The guy endorsed by Colin Kaepernick.
Thanks for the ping. I had heard of this, but not the details.
Thanks for responding.
I understand your feelings. I really do.
However, I have found Vietnam to be a surprisingly nice, very positive place.
I was quite surprised. I came here thinking I would make a stop, while travelling through Asia.
Three months, I thought.
Instead I found this place almost exactly what I was looking for.
Now understand, this is not a good place to come for pick-ups. But it is, almost exactly, completely a good place for a serious relationship.
Just understand that to me, Vietnam is surprisingly a very nice place for an American. In the entire two years I have been here, I have encountered exactly TWO people who seemed to have a thing against Americans.
I have never before encountered such a universally supportive population, anywhere.
Now maybe I will become more cynical at some time in the future.
But right now, I am almost entirely positive about the place.
With one note: you should not use a real cell phone on the street.
They will be snatched. I know, they will.
But other than that, this has thus far, anyway, been creating for me a very surprisingly good impression. I was quite pleasantly surprised.
Much better than what I expected.
Highly recommend two term congressman Bill Hendon’s book, “An Enormous Crime: The Definitive Account of American POWs Abandoned in Southeast Asia”. His book is a good point of departure for additional research on the subject.

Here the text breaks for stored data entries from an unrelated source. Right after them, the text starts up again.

-- ==== Sys2Proof/Certificates/Slice0/Obligations.lean ====
section
/-!
DEFINITION. The statements for the provers.
-/
open Sys2Proof Sys2Proof.Machine

/-! ### The queue of commands -/

/-- Every step with a command at the front of the queue runs that command on the block with the queue's rest. -/
def Obligations.StepRunsFrontCommand : Prop :=
  ∀ (c : Instr) (rest : List Instr) (h : Hw), step { pending := c :: rest, hw := h } = exec c { pending := rest, hw := h }

/-- Every step answers a next state: the queue loses its front and nothing else, and on an empty queue the block idles
(the idling is the model's choice, log 1). -/
def Obligations.StepAlwaysAnswers : Prop :=
  ∀ s : State, (s.pending = [] → step s = .next s) ∧ ∃ t, step s = .next t ∧ t.pending = s.pending.tail

/-! ### Reset -/

/-- The reset values that the register tables give: queue pairs, MSI-X entries, ports, FMEAS, MEM_CFG, the snapshot's epoch,
ERR_LOG, and everything that reads 0. (State.reset is the unpowered module, log 37.) -/
def Obligations.ResetLeavesRegisterValues : Prop :=
  State.reset.pending = []
  ∧ (∀ q, Hw.reset.queue q = { sqBase := 0, sqLog := 4, sqOn := false, fault := false, fetch := 0, tail := 0, head := 0, urgent := 0,
                               retried := false, credit := 0, creditNow := 0, outstanding := 0, owner := 0, cqBase := 0, cqLog := 4,
                               cqOn := false, overflow := false, cqTail := 0, cqHead := 0, waiting := [], dropped := 0, vector := 0 })
  ∧ (∀ v, tget MsixEntry.reset Hw.reset.msix v = { addr := 0, data := 0, masked := true, pending := false })
  ∧ (∀ p, (Hw.reset.port p).ctl = 0x20 ∧ (Hw.reset.port p).fmt = 2 ∧ (Hw.reset.port p).mask = 3 ∧ (Hw.reset.port p).state = .off)
  ∧ Hw.reset.fm.ctl = 0x00180000 ∧ Hw.reset.mem.imageSize = 4 ∧ Hw.reset.mem.voiceMax = 0x8000 ∧ Hw.reset.snap.epoch = 0xFFFFFFFFFFFFFFFF
  ∧ Hw.reset.log.writeSlot = 1 ∧ Hw.reset.pwrCap = 0 ∧ Hw.reset.ts.ctl = 0 ∧ Hw.reset.link.legacy = false
  ∧ Hw.reset.ex.running = false ∧ Hw.reset.ex.image = none ∧ (∀ c, Hw.reset.stream c = none) ∧ (∀ c, Hw.reset.mOf c = 16)

/-! ### Memories and tables -/

/-- A byte that is written reads back; every other byte reads as before; and the canonical form is kept. -/
def Obligations.MemoryReadAfterWrite : Prop :=
  ∀ (m : Memory) (a c : Nat) (b : Byte), Memory.wf m = true →
    read8 (write8 m a b) c = (if c = a then b else read8 m c) ∧ Memory.wf (write8 m a b) = true

/-- Every step keeps the five device memories and the staging window in canonical form. -/
def Obligations.MemoriesStayCanonical : Prop :=
  ∀ s t : State, s.hw.memsCanonical → step s = .next t → t.hw.memsCanonical

/-- The memories are canonical after reset. -/
def Obligations.ResetMemoriesCanonical : Prop :=
  State.reset.hw.memsCanonical

/-- No step lets the next entry of ERR_LOG fall on position 0, which holds the log's header. -/
def Obligations.LogNeverOverwritesHeader : Prop :=
  ∀ s t : State, 1 ≤ s.hw.log.writeSlot.toNat → step s = .next t → 1 ≤ t.hw.log.writeSlot.toNat
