-- ==== Sys2Proof/Laws/State.lean ====
section
/-!
SUPPORT. What each named update of the block changes, field by field. Every lemma is tagged simp, so that no proof unfolds
a record update.
-/
namespace Sys2Proof.Machine

/-! #### Hw.setQueue -/

@[simp] theorem Hw.setQueue_pwr (h : Hw) (q : Nat) (p : QueuePair) : (h.setQueue q p).pwr = h.pwr := rfl
@[simp] theorem Hw.setQueue_ex (h : Hw) (q : Nat) (p : QueuePair) : (h.setQueue q p).ex = h.ex := rfl
@[simp] theorem Hw.setQueue_latches (h : Hw) (q : Nat) (p : QueuePair) : (h.setQueue q p).latches = h.latches := rfl
@[simp] theorem Hw.setQueue_pwrCap (h : Hw) (q : Nat) (p : QueuePair) : (h.setQueue q p).pwrCap = h.pwrCap := rfl
@[simp] theorem Hw.setQueue_pwrCapNow (h : Hw) (q : Nat) (p : QueuePair) : (h.setQueue q p).pwrCapNow = h.pwrCapNow := rfl
@[simp] theorem Hw.setQueue_msix (h : Hw) (q : Nat) (p : QueuePair) : (h.setQueue q p).msix = h.msix := rfl
@[simp] theorem Hw.setQueue_link (h : Hw) (q : Nat) (p : QueuePair) : (h.setQueue q p).link = h.link := rfl
@[simp] theorem Hw.setQueue_rings (h : Hw) (q : Nat) (p : QueuePair) : (h.setQueue q p).rings = h.rings := rfl
@[simp] theorem Hw.setQueue_streams (h : Hw) (q : Nat) (p : QueuePair) : (h.setQueue q p).streams = h.streams := rfl
@[simp] theorem Hw.setQueue_incs (h : Hw) (q : Nat) (p : QueuePair) : (h.setQueue q p).incs = h.incs := rfl
@[simp] theorem Hw.setQueue_groups (h : Hw) (q : Nat) (p : QueuePair) : (h.setQueue q p).groups = h.groups := rfl
@[simp] theorem Hw.setQueue_cat (h : Hw) (q : Nat) (p : QueuePair) : (h.setQueue q p).cat = h.cat := rfl
@[simp] theorem Hw.setQueue_mem (h : Hw) (q : Nat) (p : QueuePair) : (h.setQueue q p).mem = h.mem := rfl
@[simp] theorem Hw.setQueue_eng (h : Hw) (q : Nat) (p : QueuePair) : (h.setQueue q p).eng = h.eng := rfl
@[simp] theorem Hw.setQueue_ports (h : Hw) (q : Nat) (p : QueuePair) : (h.setQueue q p).ports = h.ports := rfl
@[simp] theorem Hw.setQueue_war (h : Hw) (q : Nat) (p : QueuePair) : (h.setQueue q p).war = h.war := rfl
@[simp] theorem Hw.setQueue_log (h : Hw) (q : Nat) (p : QueuePair) : (h.setQueue q p).log = h.log := rfl
@[simp] theorem Hw.setQueue_snap (h : Hw) (q : Nat) (p : QueuePair) : (h.setQueue q p).snap = h.snap := rfl
@[simp] theorem Hw.setQueue_cnt (h : Hw) (q : Nat) (p : QueuePair) : (h.setQueue q p).cnt = h.cnt := rfl
@[simp] theorem Hw.setQueue_fm (h : Hw) (q : Nat) (p : QueuePair) : (h.setQueue q p).fm = h.fm := rfl
@[simp] theorem Hw.setQueue_ts (h : Hw) (q : Nat) (p : QueuePair) : (h.setQueue q p).ts = h.ts := rfl
@[simp] theorem Hw.setQueue_sec (h : Hw) (q : Nat) (p : QueuePair) : (h.setQueue q p).sec = h.sec := rfl
@[simp] theorem Hw.setQueue_free (h : Hw) (q : Nat) (p : QueuePair) : (h.setQueue q p).free = h.free := rfl
@[simp] theorem Hw.setQueue_picks (h : Hw) (q : Nat) (p : QueuePair) : (h.setQueue q p).picks = h.picks := rfl
theorem Hw.setQueue_qs (h : Hw) (q : Nat) (p : QueuePair) : (h.setQueue q p).qs = tput QueuePair.reset h.qs q p := rfl
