theorem ended_frame (h : Hw) (i : ImageFile) (y : Stream) (op : CsuOp) (expects : Option Nat) (c p ctx : Nat) :
    ended h i y op expects c p ctx
      = { h.setStream ctx y with eng := { h.eng with csus := (ended h i y op expects c p ctx).eng.csus } } := by
  unfold ended
  split
  · exact bermAfter_frame ..
  · rfl

section
variable {h : Hw} {i : ImageFile} {x : Stream} {op : CsuOp} {units : List Nat} {expects : Option Nat} {c p ctx t0 count : Nat}
  {errs : List SumError} (hon : h.engOn = true) (hc : c < 32) (hf : (⟨.csu, c⟩ : UnitId) ∉ h.eng.fenced) (hw : (h.csu c).waiting = none)
  (hi : h.ex.image = some i) (hx : h.stream ctx = some x) (hop : (tickStep i p).map TickStep.op = some (.csu units op expects))
  (hrun : c = h.csuRunner i p ctx) (hr : h.eng.replays = []) (hsy : x.synth = true) (hcov : stepCovered i x p op = false)
  (hrdy : csuReady i x p op t0 count = true) (hheld : (h.csu c).held = none ∨ bermReaders i x p = [])
  (hbuf : expects.isSome = true → (expects.bind (h.bermFor c ctx)).isSome = true)
include hon hc hf hw hi hx hop hrun hr hsy hcov hrdy hheld hbuf

/-- A pass that may end comes to the outcome of its checks. -/
theorem csuPass_checked (chk : PassCheck) : h.csuPass c p ctx t0 count errs chk
    = h.checked ⟨.csu, c⟩ ⟨.csu, c⟩ ((unitOf i p).getD 0) none chk
        (csuOk h.mem.se i x op t0 count (bermIn h i x op expects c ctx) errs)
        (fun a => a.csuEnd i x c p ctx op t0 count expects (expects.bind (h.bermFor c ctx)) (bermIn h i x op expects c ctx) errs) := by
  have hmay : (expects.isSome && (expects.bind (h.bermFor c ctx)).isNone) = false := by
    cases he : expects.isSome with
    | false => rfl
    | true => simpa using hbuf he
  have hidle : ((h.csu c).held.isSome && !(bermReaders i x p).isEmpty) = false := by
    rcases hheld with hn | hn <;> simp [hn]
  have hwait : h.replayWaits ((unitOf i p).getD 0) (fun r => r.repeats i p ctx) = false := by simp [Hw.replayWaits, hr]
  rw [Hw.csuPass, if_neg (by simp [hon, hc, hf, hw]), hi, hx]
  dsimp only
  rw [hop]
  dsimp only
  rw [if_neg (by simp [hsy, ← hrun, hmay, hidle, hwait, hcov, hrdy])]
  rfl

theorem csuPass_pass (hok : csuOk h.mem.se i x op t0 count (bermIn h i x op expects c ctx) errs = true) :
    h.csuPass c p ctx t0 count errs .pass = ended h i (wrote h i x op expects c p ctx t0 count errs) op expects c p ctx := by
  have hend : h.csuEnd i x c p ctx op t0 count expects (expects.bind (h.bermFor c ctx)) (bermIn h i x op expects c ctx) errs
      = ended h i (wrote h i x op expects c p ctx t0 count errs) op expects c p ctx := rfl
  rw [csuPass_checked hon hc hf hw hi hx hop hrun hr hsy hcov hrdy hheld hbuf, hok, Lanes.checked_pass, hend]
  refine Lanes.unitPass_none ?_ ..
  rw [ended_frame]
  exact hr

theorem csuPass_fault : h.csuPass c p ctx t0 count errs .fault = h.unitFault ⟨.csu, c⟩ ((unitOf i p).getD 0) none := by
  rw [csuPass_checked hon hc hf hw hi hx hop hrun hr hsy hcov hrdy hheld hbuf]
  rfl

end
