-- ==== Sys2Proof/Machine/State.lean ====
section
/-! DEFINITION. The state: everything spec/ gives the package, as plain data, and State.reset. -/

namespace Sys2Proof.Machine

open Sys2Proof

/-! ### Causes and reasons -/

/-- Trap and fault causes (R324). -/
inductive Cause
  | trap | brk | tagCheck | tagStore | shadow | nameGone | badTarget | badAddress | align | peerTimeout | poison
  | illegalOpcode | illegalOperand | illegalClause | classMismatch | priv | accToken | slateOrder | slateOverflow
  | slateUnderflow | loopDiverged | loopEscape | loopDepth | callOverflow | overrun | faultUnmapped | saveCorrupt
  | lostWrite | trapState | killed
deriving DecidableEq, Repr

/-- The codes of R324. -/
def Cause.code : Cause → Nat
  | .trap => 0x01 | .brk => 0x02 | .tagCheck => 0x03 | .tagStore => 0x04 | .shadow => 0x05 | .nameGone => 0x06
  | .badTarget => 0x07 | .badAddress => 0x08 | .align => 0x09 | .peerTimeout => 0x0A | .poison => 0x0B
  | .illegalOpcode => 0x20 | .illegalOperand => 0x21 | .illegalClause => 0x22 | .classMismatch => 0x23 | .priv => 0x24
  | .accToken => 0x25 | .slateOrder => 0x26 | .slateOverflow => 0x27 | .slateUnderflow => 0x28 | .loopDiverged => 0x29
  | .loopEscape => 0x2A | .loopDepth => 0x2B | .callOverflow => 0x2C | .overrun => 0x2D | .faultUnmapped => 0x2E
  | .saveCorrupt => 0x2F | .lostWrite => 0x30 | .trapState => 0x31 | .killed => 0x32

/-- A code of R324 below 0x20 is a user trap. -/
def Cause.user (c : Cause) : Bool := c.code < 0x20

/-! ### Lanes and groups -/

/-- Lane states (R127); a held lane remembers the JOIN or loop end it waits at, a deferred one D and the
lanes that have issued above D since (R145). -/
inductive LState
  | ready
  | parked
  | deferred (d : Word) (seen : BitVec 64)
  | joinHeld (h : Word)
  | loopHeld (h : Word)
  | exited
deriving DecidableEq, Repr

/-- Trap states of a lane (R328): outside a handler, handling, or trap-held. -/
inductive LTrap | none | handling | held
deriving DecidableEq, Repr

/-- A place inside a clause: its header's address and the header recorded at entry (R333). -/
structure Inside where
  hdr  : Word
  head : Header
deriving DecidableEq, Repr

/-- One lane. Its vector register lanes stand in the group's maps. -/
structure Lane where
  st      : LState
  trap    : LTrap
  pc      : Word
  ins     : Option Inside     -- set while pc stands on a word inside a clause
  tpc     : Word
  faultva : Word
  ttag    : Tag
  calls   : List Word         -- on-chip call entries, newest first (R140)
  spilled : Nat               -- call entries off chip
  draws   : Word              -- draw counter (R102)
  depthAt : Nat               -- call depth at trap entry (R328)
  trapAt  : Option (Word × Inside)   -- the trapping word and its clause (R333)
deriving DecidableEq, Repr

/-- The tag a result takes: known, or born when the result is formed, with its E (R349). -/
inductive TagSrc
  | known (t : Tag)
  | born (e : Bool)
deriving DecidableEq, Repr

/-- One register written by a variable-latency result (R51, R52). -/
inductive RegW
  | v (r lane : Nat) (x : Lane32) (t : TagSrc)
  | s (r : BitVec 6) (x : Word)
  | q (r : BitVec 3) (b : Bool)
  | p (r : BitVec 3) (mask bits : BitVec 64)
  | k (r : BitVec 4) (n : Name)
  | nstat (x : Nat)
deriving DecidableEq, Repr

/-- The queue a variable-latency result passes through (R81). -/
inductive ResQ | none | sfu | cvt
deriving DecidableEq, Repr

/-- An outstanding result: the scoreboard slot it signals, its queue, the word that issued it, and its writes.
`ready` is false while a peer, an NKILL or another agent still owes the value; `counted` says that the issue has
raised its births already (R349). -/
structure PendRes where
  id     : Nat
  slot   : Option Nat
  queue  : ResQ
  site   : Word
  writes : List RegW
  ready  : Bool
  counted : Bool
deriving DecidableEq, Repr

/-- The issue context of the word being performed: group, clause, word address, executing lanes X (R128),
whether it ends its clause, and whether it is issued again after a wait (R153). -/
structure Now where
  g       : GRef
  hdr     : Word
  head    : Header
  pc      : Word
  x       : BitVec 64
  last    : Bool
  reissue : Bool
deriving DecidableEq, Repr

/-- What a group that is not eligible waits for. -/
inductive Why
  | switch                       -- R54
  | sfuFull | cvtFull            -- R81
  | slotFull (n : Nat)           -- R51: a 65th result
  | yldDrain                     -- R154
  | tretDrain                    -- R333
  | engine (e : EngRef)          -- R284
  | matrix                       -- R306
  | launchQ                      -- R159
  | aacq (slot : Nat)            -- R307
  | arel (slot : Nat)
  | cwait (va : Word) (seen : Nat)  -- R237: the cell, and its contents at the last test
  | push (n : Name) | pop (n : Name) -- R233
  | bell (n : Nat)               -- R238: 0 the team, 1 + r role r
  | iinv                         -- R207
  | acquire (sc : Scope)         -- R202: an acquiring load of a peer page
  | line (l : Nat)               -- R20: a line an engine owns
  | roll                         -- R364
  | spill                        -- R372
  | peer                         -- R424: peer stores not yet answered
  | preempt                      -- R169: at a YLD, drained, waiting for the team
  | fetch                        -- text on the fault path (R216)
  | page                         -- a count cell on the fault path (R235)
deriving DecidableEq, Repr

/-- A group's wait, with the context of the word that waits. -/
structure Waiting where
  why : Why
  now : Now
deriving DecidableEq, Repr

/-- What one lane takes into a handler (R328). -/
structure TrapLane where
  lane    : Nat
  tpc     : Word
  ttag    : Tag
  faultva : Word
deriving DecidableEq, Repr

/-- A user trap whose entry waits for the drain (R328): cause, TCAUSE.imm and M, the entering lanes, the
registers of SHADOW, and the trapping word's context. -/
structure TrapReq where
  cause  : Cause
  imm    : BitVec 8
  more   : Bool
  lanes  : List TrapLane
  ssyn   : Word
  sunit  : Lane32
  stile  : Nat × Nat × Nat
  now    : Now
deriving DecidableEq, Repr

/-- A loop entry (R147). -/
structure LoopEntry where
  remaining : Nat
  depth     : Nat
  start     : Nat
  stop      : Nat
deriving DecidableEq, Repr

/-- The clause a group is inside: header, executing lanes, index of the next word, pipe. -/
structure Clause where
  hdr  : Word
  head : Header
  x    : BitVec 64
  next : Nat
  pipe : Nat
  redo : Bool           -- the next word is issued again (R153)
deriving DecidableEq, Repr
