-- ==== Sys2Proof/Machine/Float.lean ====
section
/-! DEFINITION. Vector floating point (R91 to R96), dot products (R97 to R99), SFU (R100) and RNG (R104). -/

namespace Sys2Proof.Machine

open Sys2Proof

/-- The monitored elements of one lane of an arithmetic word (R92): `xs` are the operand words. -/
def fpLane (s : State) (c : Cur) (t : VType) (m : FMod) (op : FpOp) (i : Nat) (xs : List Nat) : MonLane :=
  let n := VType.count t
  let parts := xs.map (VType.split t)
  ⟨i, (List.range n).map fun k =>
    let es := parts.map (fun l => l.getD k 0)
    let rd := laneRd s c m.rnd m.sat n i k
    let f := VType.fmt t
    let (z, e) := fpElem f rd m.ftz op es
    ⟨f, fpExact f rd m.ftz op es, z, e⟩⟩

/-- The packed result of a lane's elements. -/
def monValue (t : VType) (l : MonLane) : Nat × Bool := packElems t (l.elems.map fun e => (e.z, e.exc))

/-- FADD, FSUB and FMUL; `kind` is the unit of R107. -/
def fpAB (s : State) (h : Head) (major kind : Nat) (op : FpOp) (t : VType) (vd : BitVec 8) (a : Src) (b : VB)
    (m : FMod) : Host.Outcome State Fault Refusal :=
  onCur s fun c =>
    if c.vOk vd.toNat (VType.isF64 t) && c.srcOk t a && c.vbOk t b then
      let lanes := (lanesOf (c.active h)).map fun i => fpLane s c t m op i [readSrc c.g t a i, readVB c.g t b i]
      monitored s c h major kind (m.rnd == .rs) lanes fun l =>
        laneV c h t vd l.lane [srcOf c.g t a l.lane, vbSrc c.g t b l.lane] (monValue t l)
    else wordFault s c .illegalOperand

def execFadd (h : Head) (t : VType) (vd : BitVec 8) (a : Src) (b : VB) (m : FMod) (s : State) :
    Host.Outcome State Fault Refusal := fpAB s h 0x30 0 .add t vd a b m

def execFsub (h : Head) (t : VType) (vd : BitVec 8) (a : Src) (b : VB) (m : FMod) (s : State) :
    Host.Outcome State Fault Refusal := fpAB s h 0x31 0 .sub t vd a b m

def execFmul (h : Head) (t : VType) (vd : BitVec 8) (a : Src) (b : VB) (m : FMod) (s : State) :
    Host.Outcome State Fault Refusal := fpAB s h 0x32 1 .mul t vd a b m

/-- The signs of FFMA's product and addend (R92): .pp, .pm, .mp, .mm. -/
def fmaOp : FmaF → FpOp
  | .pp => .fma false false
  | .pm => .fma false true
  | .mp => .fma true false
  | .mm => .fma true true

def execFfma (h : Head) (f : FmaF) (t : VType) (vd : BitVec 8) (a b c : Src) (m : FMod) (s : State) :
    Host.Outcome State Fault Refusal :=
  onCur s fun k =>
    if k.vOk vd.toNat (VType.isF64 t) && k.srcOk t a && k.srcOk t b && k.srcOk t c then
      let lanes := (lanesOf (k.active h)).map fun i =>
        fpLane s k t m (fmaOp f) i [readSrc k.g t a i, readSrc k.g t b i, readSrc k.g t c i]
      monitored s k h 0x33 2 (m.rnd == .rs) lanes fun l =>
        laneV k h t vd l.lane [srcOf k.g t a l.lane, srcOf k.g t b l.lane, srcOf k.g t c l.lane] (monValue t l)
    else wordFault s k .illegalOperand

def execFminmax (h : Head) (f : FMinMaxF) (t : VType) (vd : BitVec 8) (a : Src) (b : VB) (s : State) :
    Host.Outcome State Fault Refusal := vecAB s h t vd a b (mapElems t (minmaxElem (VType.fmt t) f))

def execFcmp (h : Head) (f : FCmpF) (t : VType) (p : BitVec 3) (a : Src) (b : VB) (s : State) :
    Host.Outcome State Fault Refusal :=
  fixedWord s h (fun c => c.srcOk t a && c.vbOk t b) fun c =>
    putP c h p fun i => cmpElem (VType.fmt t) f (readSrc c.g t a i) (readVB c.g t b i)

def execFcls (h : Head) (t : VType) (p : BitVec 3) (a : Src) (mask : BitVec 10) (s : State) :
    Host.Outcome State Fault Refusal :=
  fixedWord s h (fun c => c.srcOk t a) fun c =>
    putP c h p fun i => mask.getLsbD (classF (VType.fmt t) (readSrc c.g t a i))

/-! ### FDOT -/

/-- The element format of FDOT's A and B, and its vector type for constants (R61, R67). -/
def FDotF.fmt : FDotF → NF
  | .f16 => .f16
  | .bf16 => .bf16
  | .b8 x => fmt8 x
/-- The type under which A and B are read. DESIGN CHOICE (entry 15): the lane index is converted to the 16-bit format in
both halves (R62); under .b8 it is the raw 32-bit integer, as a constant's bits are. -/
def FDotF.type : FDotF → VType
  | .f16 => .f16x2
  | .bf16 => .bf16x2
  | .b8 _ => .i32
def FDotF.count : FDotF → Nat
  | .b8 _ => 4
  | _ => 2

def dotElems (f : FDotF) (x : Nat) : List Nat := splitN (FDotF.fmt f).w (FDotF.count f) x

/-- tag_dot's sources (R99): k by k, A before B, then C. -/
def dotSrcs (c : Cur) (f : FDotF) (a b x : Src) (i : Nat) : List TSrc :=
  let t := FDotF.type f
  let one := fun (o : Src) (e : Nat) =>
    let tag := srcTag c.g t o i
    (⟨tag, tag.msb || specialF (FDotF.fmt f) e⟩ : TSrc)
  (List.zipWith (fun p q => [one a p, one b q]) (dotElems f (readSrc c.g t a i)) (dotElems f (readSrc c.g t b i))).flatten
    ++ [srcOf c.g .f32 x i]

def dotLane (s : State) (k : Cur) (f : FDotF) (m : FMod) (a b c : Src) (i : Nat) : MonLane :=
  let t := FDotF.type f
  let x := dotElems f (readSrc k.g t a i)
  let y := dotElems f (readSrc k.g t b i)
  let rd := laneRd s k m.rnd m.sat 1 i 0
  let (z, e) := dotElem (FDotF.fmt f) rd m.ftz x y (readSrc k.g .f32 c i)
  ⟨i, [⟨.f32, dotExact (FDotF.fmt f) rd m.ftz x y (readSrc k.g .f32 c i), z, e⟩]⟩

def execFdot (h : Head) (f : FDotF) (vd : BitVec 8) (a b c : Src) (m : FMod) (s : State) :
    Host.Outcome State Fault Refusal :=
  onCur s fun k =>
    if k.vOk vd.toNat false && k.srcOk .i32 a && k.srcOk .i32 b && k.srcOk .f32 c then
      monitored s k h 0x37 3 (m.rnd == .rs) ((lanesOf (k.active h)).map (dotLane s k f m a b c)) fun l =>
        laneV k h .f32 vd l.lane (dotSrcs k f a b c l.lane) (monValue .f32 l)
    else wordFault s k .illegalOperand

/-! ### SFU and RNG -/

/-- SFU's sources: B only for .div (R100). -/
def execSfu (h : Head) (f : SfuF) (vd : BitVec 8) (a b : Src) (ftz : Bool) (s : State) :
    Host.Outcome State Fault Refusal :=
  onCur s fun c =>
    if c.vOk vd.toNat false && c.srcOk .f32 a && (f != .div || c.srcOk .f32 b) then
      resultDone s c h .sfu ((lanesOf (c.active h)).flatMap fun i =>
        let srcs := [srcOf c.g .f32 a i] ++ (if f == .div then [srcOf c.g .f32 b i] else [])
        laneV c h .f32 vd i srcs (sfuElem f ftz (readSrc c.g .f32 a i) (readSrc c.g .f32 b i)))
    else wordFault s c .illegalOperand

/-- RNG's value (R104). -/
def rngValue (f : RngF) (d : Nat) : Nat :=
  match f with
  | .raw => d
  | .unif => if d / 256 == 0 then 0 else (roundTo .f32 rne false (d / 256) 1 (-24)).1

def execRng (h : Head) (f : RngF) (vd : BitVec 8) (s : State) : Host.Outcome State Fault Refusal :=
  onCur s fun c =>
    if c.vOk vd.toNat false then
      fixedDone (countDraws s c (c.active h)) c h ((lanesOf (c.active h)).flatMap fun i =>
        laneV c h .n32 vd i [] (rngValue f (drawFor s c i), false))
    else wordFault s c .illegalOperand

end Sys2Proof.Machine
end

Our Indy Civil Air Patrol Squadron was named after Col James H Kasler.
His daughter is a successful designer.
I am not sabre rattling. I just needed to give this obviously young man, a little perspective. While no one in their right mind would go back to the bad medicine of war in Indo china, I was hoping that his lack of historical perspective could be corrected.
The horrors our military endured at the hands of balless political leadership was the real travesty.
The utter stupidity of the American left during the 60’s is a close second.
The two combined left our fine military men and women out in the cold until Grenada.
I almost cried the day I listen to Norman Swartskopf describe the battle of the Damascus Road.
“the Iraqi military went from being the 5th largest standing army in the world , to the 2nd largest standing army in Iraq in 48 hrs.” We weld the mightiest military capability the world has ever known.
Let us use it sparingly and only when extreme need arises , but when we do, let not do it in half measures ever again.
If it is worth calling up the military it had better be worth winning.